After months of build-up, speculation and shrewd marketing, Frank Ocean’s long-awaited second studio album is here. Does it live up to the extravagant hype? Probably not. Does it matter? Again, probably not.
Ocean is something of an elusive character, carrying a limited media presence that mirrors the reticent nature of Prince. He feels the pain of social and political injustice just like Kendrick Lamar does, but his music remains deeply personal and highly reflective. He approaches works with craft and care, and though it regrettably follows the curiously prevalent trend of feeling out of focus and slightly discordant, Blond is no exception.
With its muted tone and severe lack of robust beats, it could most certainly be described as an ambient R&B record.
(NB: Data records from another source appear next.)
/-- The membership record is written (R621): action and station of the change. A Leave that waited for it completes. -/
def writeRecord (action subject : Nat) (r : CarRecord) (s : State) : State :=
  let detail := leBytes 1 action ++ leBytes 1 subject ++ zeroBytes 6 ++ leBytes 8 r.epoch
  let s2 := (List.range 4).foldl relink (raise 1072 (logOcc 0x9004 1072 detail (takeRecord action subject r s)))
  let s3 := checkPartition (updateRoutes (choosePartner s2))
  match s3.rte.leaving with
  | some (c, m) => if r.members.getLsbD m then s3 else completeCmd c stOk 0 0 [] { s3 with rte := { s3.rte with leaving := none } }
  | none => s3

/-- The drover lead removes a member that has left (R627). -/
def removeMember (m : Nat) (s : State) : State :=
  let r := recWithout s.rte.record m
  let s1 := sendAll .order ([ordRecord, 1, 2, m] ++ recNums r) [] s
  writeRecord 2 m r { s1 with rte := { s1.rte with waits := s1.rte.waits.filter (fun w => ¬ (w.code = ordLeave ∧ w.a = m)) } }

/-! Placement (R183, R185). -/

/-- PLACEMENT_REQUEST: the drover lead serves requests one at a time in arrival order; not before it has reconciled its directory. -/
def execPlacementRequest (asker : Fin 64) (nsid bale : Nat) (s : State) : Host.Outcome State Fault Refusal :=
  let new := s.plc.requests ++ (if asker.val = ownStation s then [] else [(asker.val, nsid, bale)])
  let s1 := { s with plc := { s.plc with requests := new } }
  .next (if ¬ serving s ∨ ¬ leads s then s else if s.plc.reconcile then s1 else settleAll (serveNext 4096 s1))

/-- PLACEMENT_ANSWER: the receiving station forwards what waited, or serves it (R183 step 6). -/
def execPlacementAnswer (nsid bale : Nat) (owner : Fin 64) (s : State) : Host.Outcome State Fault Refusal :=
  .next (if serving s ∧ inCaravan s then answerPlacement nsid bale owner s else s)

/-! Moves (R200, R201). -/

/-- Takes a move off this station's list. -/
def forgetMove (nsid bale : Nat) (s : State) : State :=
  { s with plc := { s.plc with moves := s.plc.moves.filter (fun m => ¬ (m.nsid = nsid ∧ m.bale = bale)) } }

/-- The copies of a bale that moved here are dropped before they reach the journal: those in the cache and on their way to flash, and what is known
to be lost. Their mirrors go too (R201). -/
def dropCopies (nsid bale : Nat) (s : State) : State :=
  let dead := fun (g : GrainItem) => decide (g.id.nsid = nsid ∧ g.id.bale = bale) && match g.why with | .moveIn _ => true | _ => false
  let slot := fun (i : SlotItem) => match i with
    | .raw g => if dead g then SlotItem.pad else .raw g
    | .packed gs => .packed (gs.filter (fun x => !dead x.1))
    | i => i
  let m := s.med
  let hit := fun (g : GrainId) => decide (g.nsid = nsid ∧ g.bale = bale)
  let gone := (s.plc.mirrors.flatMap (·.grains)).filter hit
  let left := (s.plc.mirrors.map (fun x => { x with grains := x.grains.filter (fun g => !hit g) })).filter (fun x => ¬ (x.grains = [] ∧ x.parts = []))
  dropMirrors gone.dedup { s with
    med := { m with cache := m.cache.filter (fun c => !dead c.item), landed := m.landed.filter (fun x => !dead x.1)
                    packing := m.packing.map (fun e => (e.1, e.2.filter (fun x => !dead x.1)))
                    units := m.units.map (fun u => if unitStarted s u then u else { u with items := u.items.map slot })
                    lost := m.lost.filter (fun k => k / 4096 ≠ baleKey nsid bale)
                    lostBits := m.lostBits.filter (fun e => e.1 / 4096 ≠ baleKey nsid bale) }
    plc := { s.plc with mirrors := left } }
It will prove underwhelming for some, and magnificent for others, whilst the rest of us settle for mild enjoyment with a degree of apathy. There are occasions where Ocean finds great power in simplicity, but not enough for Blond to be a complete triumph. Whilst the sparse nature of his songwriting takes considerable effort to consume over the hour-long duration, Ocean’s patient arrangements are commendable, if not exhausting. It shifts away from the obvious tropes found in popular music, and that can only be a positive thing in the long run.
The lyrics retain the intimacy found in Ocean’s earlier work, but veer away from the strong narratives found on Channel Orange in favour of an impulsive and fragmented approach. It feels sincere as a result, and often very touching, but not always engaging.
The bottom line is Blond isn’t as accomplished as Channel Orange, nor as infinitely listenable. The album flirts on indulgence but just about manages to stay grounded. It’s an account of slight thoughts, vague ideas, and delicate musings. As a pure display of raw and hasty emotion, Blond is naturally flawed — but its success can only set a progressive precedent.
7 out of 10
I haven’t been sure what to make of Blonde. It’s good weird, but it isn’t visionary. The album is some kind of high art hip hop, I guess? Cerebral autotuned soliloquies about Nike and Ferrari play off of cellophane dream soundscapes and Facebook anecdotes. Frank Ocean certainly isn’t beholden to anyone but himself, which I suppose is just as well, because whatever on earth it is he’s doing on Blonde is nothing if not intriguing. Often it’s affecting, though not always. His mystery meticulousness becomes its own thing to care about.
The production is top notch, a shiny mist. The piano in “Pink + White” is particularly lovely, like bursts of light. Ocean’s voice, in whatever form it takes, is a captivating central actor. “Self Control” in particular holds you in the palm of its hand. Unlike certain other artists we’ve reviewed recently, I believe most of Ocean’s mid-tempo oddities are considered, constructive creative choices — I just don’t always click with them. When he sings in “Seigfried” about ‘living in an idea in another man’s mind,’ he describes Blonde’s own character pretty well. It is an enigmatic vision, but one that transmits itself immaculately. It will be interesting to see how the record ages.
7 out of 10
Frank Ocean’s latest release has seen a lot of anticipation and hype over the last few weeks, with fuel added to the fire as its release date was continuously pushed back. Despite this, it seems as though Ocean has been working on a relatively low-key affair for the past few years. Blonde has reminded me of the work of Bon Iver and James Blake more than a couple of times during my time with it.
Twinkling, delicate guitar playing appears on a good portion of the tracklist, with Ocean providing soulful, sometimes breathy, sometimes multi-tracked vocals, particularly on “Ivy” and “White Ferrari”. Many tracks have a distinct lack of percussive rhythm, often without the simplest of beats, and are instead held up by strong instrumental rhythm. This mostly works well, and largely goes unnoticed. When a beat does arrive, it’s an interesting, refreshing peculiarity — a notable contrast to most of music in this genre.
My main issue that stops Blonde from being a great record is its passive, overly-relaxed nature, often passing by without making much of an impact. Lyrics match this sentiment, generally remaining inconsequential (though clearly sincere and personal), with a very familiar Beatles homage in “White Ferrari” making for a memorable lyrical moment. It’s a good listen, and there is definite experimentation when compared to his previous works, but listeners hoping for another Channel Orange may not find everything they hoped for.